• WHAT YOU HAVE TO DO: A complete and exact copy of the data below is required.

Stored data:

<<<<

-- ==== Sys2Proof/Laws/KeepsUnits.lean ====
section
/-!
SUPPORT. What each function of Machine/Units.lean keeps of a state: the queue, the time, the form of the registers and a condition on memory (`Stays`).
-/
set_option Elab.async false
set_option linter.all false
set_option maxRecDepth 4000
namespace Sys2Proof.Machine
variable {q : List Instr} {n : Nat} {M : List Host.Cell → Prop}

theorem fencedOut_stays {s : State} (h : Stays q n M s) {a1 a2 a3} : Stays q n M (fencedOut s a1 a2 a3) := by
  unfold fencedOut
  with_reducible apply failRun_stays
  with_reducible assumption

theorem redealWork_stays {s : State} (h : Stays q n M s) {a1 a2} : Stays q n M (redealWork s a1 a2) := by
  unfold redealWork
  lift_lets
  intro t1; clear_value t1
  intro t2; clear_value t2
  intro t3; refine (have h3 : Stays q n M t3 := ?_; ?_) <;> [subst t3; clear_value t3]
  with_reducible apply stays_mk
  with_reducible assumption
  intro t4; refine (have h4 : Stays q n M t4 := ?_; ?_) <;> [subst t4; clear_value t4]
  with_reducible apply setBitF_stays
  with_reducible assumption
  intro t5; refine (have h5 : Stays q n M t5 := ?_; ?_) <;> [subst t5; clear_value t5]
  with_reducible apply stays_mk
  with_reducible assumption
  intro t6; clear_value t6
  intro t7; refine (have h7 : Stays q n M t7 := ?_; ?_) <;> [subst t7; clear_value t7]
  with_reducible apply setBitF_stays
  with_reducible apply stays_mk
  with_reducible assumption
  with_reducible apply stays_ite
  with_reducible apply stays_foldl
  with_reducible assumption
  intro x8
  intro x9
  intro x10
  with_reducible apply stays_ite
  with_reducible apply fencedOut_stays
  with_reducible assumption
  with_reducible assumption
  with_reducible apply stays_ite
  with_reducible apply stays_foldl
  with_reducible assumption
  intro x11
  intro x12
  intro x13
  with_reducible apply stays_ite
  with_reducible apply fencedOut_stays
  with_reducible assumption
  with_reducible assumption
  with_reducible apply stays_foldl
  with_reducible assumption
  intro x14
  intro x15
  intro x16
  with_reducible apply stays_ite
  with_reducible apply fencedOut_stays
  with_reducible assumption
  with_reducible assumption

theorem showStrikes_stays {s : State} (h : Stays q n M s) {a1} : Stays q n M (showStrikes s a1) := by
  unfold showStrikes
  lift_lets
  intro t1; clear_value t1
  intro t2; clear_value t2
  with_reducible apply stays_ite
  with_reducible apply setF_stays
  with_reducible assumption
  with_reducible apply stays_ite
  with_reducible apply setF_stays
  with_reducible assumption
  with_reducible assumption

theorem strike_stays {s : State} (h : Stays q n M s) {a1 a2} : Stays q n M (strike s a1 a2) := by
  unfold strike
  lift_lets
  intro t1; clear_value t1
  intro t2; clear_value t2
  intro t3; refine (have h3 : Stays q n M t3 := ?_; ?_) <;> [subst t3; clear_value t3]
  with_reducible apply showStrikes_stays
  with_reducible apply stays_mk
  with_reducible assumption
  with_reducible apply logEvent_stays
  with_reducible assumption

theorem ladderRung_stays {s : State} (h : Stays q n M s) {a1 a2} : Stays q n M (ladderRung s a1 a2) := by
  unfold ladderRung
  lift_lets
  intro t1; clear_value t1
  split
  with_reducible apply logEvent_stays
  with_reducible refine stays_of_snd (by assumption) ?_
  with_reducible apply takeFree_stays
  with_reducible apply incF_stays
  with_reducible assumption

theorem engineTry_stays {s : State} (h : Stays q n M s) {a1} : Stays q n M (engineTry s a1).1 := by
  unfold engineTry
  lift_lets
  intro t1; clear_value t1
  split
  dsimp only
  with_reducible assumption
  dsimp only
  with_reducible apply strike_stays
  with_reducible apply ladderRung_stays
  with_reducible assumption
  dsimp only
  with_reducible apply ladderRung_stays
  with_reducible apply ladderRung_stays
  with_reducible assumption
  dsimp only
  with_reducible apply ladderRung_stays
  with_reducible apply ladderRung_stays
  with_reducible assumption

theorem endTimeout_stays {s : State} (h : Stays q n M s) {a1} : Stays q n M (endTimeout s a1) := by
  unfold endTimeout
  lift_lets
  intro t1; clear_value t1
  with_reducible apply stays_mk
  with_reducible assumption

theorem recordFence_stays {s : State} (h : Stays q n M s) {a1} : Stays q n M (recordFence s a1) := by
  unfold recordFence
  lift_lets
  intro t1; clear_value t1
  intro t2; clear_value t2
  with_reducible apply stays_mk
  with_reducible assumption

theorem fenceEngine_stays {s : State} (h : Stays q n M s) {a1 a2} : Stays q n M (fenceEngine s a1 a2) := by
  unfold fenceEngine
  split
  lift_lets
  intro t1; refine (have h1 : Stays q n M t1 := ?_; ?_) <;> [subst t1; clear_value t1]
  with_reducible apply recordFence_stays
  with_reducible apply setBitF_stays
  with_reducible assumption
  intro t2; clear_value t2
  with_reducible apply redealWork_stays
  with_reducible apply logEvent_stays
  with_reducible assumption

theorem engineRun_stays {s : State} (h : Stays q n M s) {a1 a2 f} (hf : ∀ s, Stays q n M s → Stays q n M (f s)): Stays q n M (engineRun s a1 a2 f) := by
  unfold engineRun
  split
  lift_lets
  intro t1; refine (have h1 : Stays q n M t1 := ?_; ?_) <;> [subst t1; clear_value t1]
  with_reducible apply stays_ite
  with_reducible apply hf
  with_reducible apply endTimeout_stays
  with_reducible refine stays_of_fst (by assumption) ?_
  with_reducible apply engineTry_stays
  with_reducible assumption
  with_reducible refine stays_of_fst (by assumption) ?_
  with_reducible apply engineTry_stays
  with_reducible assumption
  with_reducible apply stays_ite
  with_reducible apply fenceEngine_stays
  with_reducible assumption
  with_reducible assumption

theorem noteSounds_stays {s : State} (h : Stays q n M s) {a1} : Stays q n M (noteSounds s a1) := by
  unfold noteSounds
  lift_lets
  intro t1; clear_value t1
  intro t2; clear_value t2
  with_reducible apply stays_mk
  with_reducible assumption

end Sys2Proof.Machine
end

>>>>

• ANSWER BELOW:
-- ==== Sys2Proof/Laws/KeepsUnits.lean ====
section
/-!
SUPPORT. What each function of Machine/Units.lean keeps of a state: the queue, the time, the form of the registers and a condition on memory (`Stays`).
-/
set_option Elab.async false
set_option linter.all false
set_option maxRecDepth 4000
namespace Sys2Proof.Machine
variable {q : List Instr} {n : Nat} {M : List Host.Cell → Prop}

theorem fencedOut_stays {s : State} (h : Stays q n M s) {a1 a2 a3} : Stays q n M (fencedOut s a1 a2 a3) := by
  unfold fencedOut
  with_reducible apply failRun_stays
  with_reducible assumption

theorem redealWork_stays {s : State} (h : Stays q n M s) {a1 a2} : Stays q n M (redealWork s a1 a2) := by
  unfold redealWork
  lift_lets
  intro t1; clear_value t1
  intro t2; clear_value t2
  intro t3; refine (have h3 : Stays q n M t3 := ?_; ?_) <;> [subst t3; clear_value t3]
  with_reducible apply stays_mk
  with_reducible assumption
  intro t4; refine (have h4 : Stays q n M t4 := ?_; ?_) <;> [subst t4; clear_value t4]
  with_reducible apply setBitF_stays
  with_reducible assumption
  intro t5; refine (have h5 : Stays q n M t5 := ?_; ?_) <;> [subst t5; clear_value t5]
  with_reducible apply stays_mk
  with_reducible assumption
  intro t6; clear_value t6
  intro t7; refine (have h7 : Stays q n M t7 := ?_; ?_) <;> [subst t7; clear_value t7]
  with_reducible apply setBitF_stays
  with_reducible apply stays_mk
  with_reducible assumption
  with_reducible apply stays_ite
  with_reducible apply stays_foldl
  with_reducible assumption
  intro x8
  intro x9
  intro x10
  with_reducible apply stays_ite
  with_reducible apply fencedOut_stays
  with_reducible assumption
  with_reducible assumption
  with_reducible apply stays_ite
  with_reducible apply stays_foldl
  with_reducible assumption
  intro x11
  intro x12
  intro x13
  with_reducible apply stays_ite
  with_reducible apply fencedOut_stays
  with_reducible assumption
  with_reducible assumption
  with_reducible apply stays_foldl
  with_reducible assumption
  intro x14
  intro x15
  intro x16
  with_reducible apply stays_ite
  with_reducible apply fencedOut_stays
  with_reducible assumption
  with_reducible assumption

theorem showStrikes_stays {s : State} (h : Stays q n M s) {a1} : Stays q n M (showStrikes s a1) := by
  unfold showStrikes
  lift_lets
  intro t1; clear_value t1
  intro t2; clear_value t2
  with_reducible apply stays_ite
  with_reducible apply setF_stays
  with_reducible assumption
  with_reducible apply stays_ite
  with_reducible apply setF_stays
  with_reducible assumption
  with_reducible assumption

theorem strike_stays {s : State} (h : Stays q n M s) {a1 a2} : Stays q n M (strike s a1 a2) := by
  unfold strike
  lift_lets
  intro t1; clear_value t1
  intro t2; clear_value t2
  intro t3; refine (have h3 : Stays q n M t3 := ?_; ?_) <;> [subst t3; clear_value t3]
  with_reducible apply showStrikes_stays
  with_reducible apply stays_mk
  with_reducible assumption
  with_reducible apply logEvent_stays
  with_reducible assumption

theorem ladderRung_stays {s : State} (h : Stays q n M s) {a1 a2} : Stays q n M (ladderRung s a1 a2) := by
  unfold ladderRung
  lift_lets
  intro t1; clear_value t1
  split
  with_reducible apply logEvent_stays
  with_reducible refine stays_of_snd (by assumption) ?_
  with_reducible apply takeFree_stays
  with_reducible apply incF_stays
  with_reducible assumption

theorem engineTry_stays {s : State} (h : Stays q n M s) {a1} : Stays q n M (engineTry s a1).1 := by
  unfold engineTry
  lift_lets
  intro t1; clear_value t1
  split
  dsimp only
  with_reducible assumption
  dsimp only
  with_reducible apply strike_stays
  with_reducible apply ladderRung_stays
  with_reducible assumption
  dsimp only
  with_reducible apply ladderRung_stays
  with_reducible apply ladderRung_stays
  with_reducible assumption
  dsimp only
  with_reducible apply ladderRung_stays
  with_reducible apply ladderRung_stays
  with_reducible assumption

theorem endTimeout_stays {s : State} (h : Stays q n M s) {a1} : Stays q n M (endTimeout s a1) := by
  unfold endTimeout
  lift_lets
  intro t1; clear_value t1
  with_reducible apply stays_mk
  with_reducible assumption

theorem recordFence_stays {s : State} (h : Stays q n M s) {a1} : Stays q n M (recordFence s a1) := by
  unfold recordFence
  lift_lets
  intro t1; clear_value t1
  intro t2; clear_value t2
  with_reducible apply stays_mk
  with_reducible assumption

theorem fenceEngine_stays {s : State} (h : Stays q n M s) {a1 a2} : Stays q n M (fenceEngine s a1 a2) := by
  unfold fenceEngine
  split
  lift_lets
  intro t1; refine (have h1 : Stays q n M t1 := ?_; ?_) <;> [subst t1; clear_value t1]
  with_reducible apply recordFence_stays
  with_reducible apply setBitF_stays
  with_reducible assumption
  intro t2; clear_value t2
  with_reducible apply redealWork_stays
  with_reducible apply logEvent_stays
  with_reducible assumption

theorem engineRun_stays {s : State} (h : Stays q n M s) {a1 a2 f} (hf : ∀ s, Stays q n M s → Stays q n M (f s)): Stays q n M (engineRun s a1 a2 f) := by
  unfold engineRun
  split
  lift_lets
  intro t1; refine (have h1 : Stays q n M t1 := ?_; ?_) <;> [subst t1; clear_value t1]
  with_reducible apply stays_ite
  with_reducible apply hf
  with_reducible apply endTimeout_stays
  with_reducible refine stays_of_fst (by assumption) ?_
  with_reducible apply engineTry_stays
  with_reducible assumption
  with_reducible refine stays_of_fst (by assumption) ?_
  with_reducible apply engineTry_stays
  with_reducible assumption
  with_reducible apply stays_ite
  with_reducible apply fenceEngine_stays
  with_reducible assumption
  with_reducible assumption

theorem noteSounds_stays {s : State} (h : Stays q n M s) {a1} : Stays q n M (noteSounds s a1) := by
  unfold noteSounds
  lift_lets
  intro t1; clear_value t1
  intro t2; clear_value t2
  with_reducible apply stays_mk
  with_reducible assumption

end Sys2Proof.Machine
end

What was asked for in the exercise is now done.